#### To do:
Figure out how many lines of the listing include the string "joined"; the reply is only that number.

#### The data:
/-- R121: a row's shift and first byte name the field, `i = (8 j + s) / 11`. -/
theorem chUnpackByBytes_eq_chUnpack (p : List Byte) : chUnpackByBytes p = (chUnpack p).toList := by
  simp (disch := decide) only [chUnpackByBytes, field2_eq_digit, field3_eq_digit]
  rfl

/-- R122: a row's shift and first value name the byte, `j = (11 i + r) / 8`. -/
theorem chPackByBytes_eq_chPack (v : Vector (BitVec 16) 16) : chPackByBytes v = chPack v := by
  simp (disch := decide) only [chPackByBytes, packHalf, ← getD_map_clamp11, byteOf1_eq_digit, byteOf2_eq_digit]
  rfl

/-- Settles O40: each row of the tables is the window its bits lie in. -/
theorem channelByteTablesAgree : Obligations.ChannelByteTablesAgree :=
  ⟨fun p _ => chUnpackByBytes_eq_chUnpack p, chPackByBytes_eq_chPack⟩

end Sys2Proof.Machine

/-! PROOFS. The big-endian marshaler (43_be_marshaler.md): a field as the number of its bytes, a value as its bytes, and
two's complement in `W` bits. -/

namespace Sys2Proof.Machine

/-! ## Reads inside the sequence (R130 to R132) -/

section

variable {b : List Byte} {o : Nat}

theorem beRead16_inside (h : o + 2 ≤ b.length) : beRead16 b o = beGet16 b o := if_pos h

theorem beRead24_inside (h : o + 3 ≤ b.length) : beRead24 b o = beGet24 b o := if_pos h

theorem beRead32_inside (h : o + 4 ≤ b.length) : beRead32 b o = beGet32 b o := if_pos h

end

/-- A byte joined below a value. -/
theorem toNat_append_byte {n : Nat} (x : BitVec n) (c : Byte) : (x ++ c).toNat = x.toNat * 2 ^ 8 + c.toNat := by
  rw [BitVec.toNat_append, ← Nat.shiftLeft_add_eq_or_of_lt c.isLt, Nat.shiftLeft_eq]

theorem toNat_beGet16 (b : List Byte) (o : Nat) :
    (beGet16 b o).toNat = (byteAt b o).toNat * 2 ^ 8 + (byteAt b (o + 1)).toNat :=
  toNat_append_byte _ _

theorem toNat_beGet24 (b : List Byte) (o : Nat) :
    (beGet24 b o).toNat =
      (byteAt b o).toNat * 2 ^ 16 + (byteAt b (o + 1)).toNat * 2 ^ 8 + (byteAt b (o + 2)).toNat := by
  rw [beGet24, toNat_append_byte, toNat_append_byte]
  ring

theorem toNat_beGet32 (b : List Byte) (o : Nat) :
    (beGet32 b o).toNat =
      (byteAt b o).toNat * 2 ^ 24 + (byteAt b (o + 1)).toNat * 2 ^ 16 + (byteAt b (o + 2)).toNat * 2 ^ 8
        + (byteAt b (o + 3)).toNat := by
  rw [beGet32, toNat_append_byte, toNat_append_byte, toNat_append_byte]
  ring

/-- Settles O41: inside its sequence a read is the field, whose bytes are joined one below another. -/
theorem bigEndianReads : Obligations.BigEndianReads := by
  intro b o s
  refine ⟨fun h => ⟨beRead16 b o, rfl, ?_⟩, fun h => ⟨beRead24 b o, rfl, ?_⟩, fun h => ⟨beRead32 b o, rfl, ?_⟩⟩
  · rw [beRead16_inside h]
    exact toNat_beGet16 b o
  · rw [beRead24_inside h]
    exact toNat_beGet24 b o
  · rw [beRead32_inside h]
    exact toNat_beGet32 b o

/-! ## Writes (R133 to R135) -/

theorem extractLsb'_eq_ofNat_div {n : Nat} (v : BitVec n) (start len : Nat) :
    v.extractLsb' start len = BitVec.ofNat len (v.toNat / 2 ^ start) := by
  rw [BitVec.extractLsb', Nat.shiftRight_eq_div_pow]

theorem bePut16_eq_ofNat (v : BitVec 16) :
    bePut16 v = [BitVec.ofNat 8 (v.toNat / 2 ^ 8), BitVec.ofNat 8 v.toNat] := by
  simp only [bePut16, extractLsb'_eq_ofNat_div, Nat.pow_zero, Nat.div_one]

theorem bePut24_eq_ofNat (v : BitVec 24) :
    bePut24 v = [BitVec.ofNat 8 (v.toNat / 2 ^ 16), BitVec.ofNat 8 (v.toNat / 2 ^ 8), BitVec.ofNat 8 v.toNat] := by
  simp only [bePut24, extractLsb'_eq_ofNat_div, Nat.pow_zero, Nat.div_one]

theorem bePut32_eq_ofNat (v : BitVec 32) :
    bePut32 v = [BitVec.ofNat 8 (v.toNat / 2 ^ 24), BitVec.ofNat 8 (v.toNat / 2 ^ 16),
      BitVec.ofNat 8 (v.toNat / 2 ^ 8), BitVec.ofNat 8 v.toNat] := by
  simp only [bePut32, extractLsb'_eq_ofNat_div, Nat.pow_zero, Nat.div_one]

/-- Settles O42: a write cuts the value at the multiples of eight bits. -/
theorem bigEndianWrites : Obligations.BigEndianWrites := by
  intro s
  refine ⟨fun v => ?_, fun v => ?_, fun v => ?_⟩
  · rw [← bePut16_eq_ofNat]
    rfl
  · rw [← bePut24_eq_ofNat]
    rfl
  · rw [← bePut32_eq_ofNat]
    rfl

/-! ## A write of what was read (R138)

A field is a shorter field with a byte below it, and a write of it the shorter write with that byte at the end. -/

theorem bePut16_append (x c : Byte) : bePut16 (x ++ c) = [x] ++ [c] := by
  rw [bePut16, BitVec.extractLsb'_append_eq_left, BitVec.extractLsb'_append_eq_right]
  rfl

theorem bePut24_append (x : BitVec 16) (c : Byte) : bePut24 (x ++ c) = bePut16 x ++ [c] := by
  rw [bePut24, BitVec.extractLsb'_append_eq_right, BitVec.extractLsb'_append_eq_of_le (by decide),
    BitVec.extractLsb'_append_eq_of_le (by decide)]
  rfl

theorem bePut32_append (x : BitVec 24) (c : Byte) : bePut32 (x ++ c) = bePut24 x ++ [c] := by
  rw [bePut32, BitVec.extractLsb'_append_eq_right, BitVec.extractLsb'_append_eq_of_le (by decide),
    BitVec.extractLsb'_append_eq_of_le (by decide), BitVec.extractLsb'_append_eq_of_le (by decide)]
  rfl

section

variable {b : List Byte} {o : Nat}

theorem take_drop_append_byteAt {n : Nat} (h : o + n < b.length) :
    (b.drop o).take n ++ [byteAt b (o + n)] = (b.drop o).take (n + 1) := by
  have hn : n < (b.drop o).length := by
    rw [List.length_drop]
    omega
  rw [← List.take_append_getElem hn, List.getElem_drop, byteAt, List.getD_eq_getElem b 0 h]

theorem bePut16_beGet16 (h : o + 2 ≤ b.length) : bePut16 (beGet16 b o) = (b.drop o).take 2 := by
  have hfirst : [byteAt b o] = (b.drop o).take 1 := take_drop_append_byteAt (n := 0) (by omega)
  rw [beGet16, bePut16_append, hfirst, take_drop_append_byteAt (by omega)]

theorem bePut24_beGet24 (h : o + 3 ≤ b.length) : bePut24 (beGet24 b o) = (b.drop o).take 3 := by
  calc bePut24 (beGet24 b o)
    _ = bePut16 (beGet16 b o) ++ [byteAt b (o + 2)] := bePut24_append _ _
    _ = (b.drop o).take 3 := by rw [bePut16_beGet16 (by omega), take_drop_append_byteAt (by omega)]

#### Task solution:
2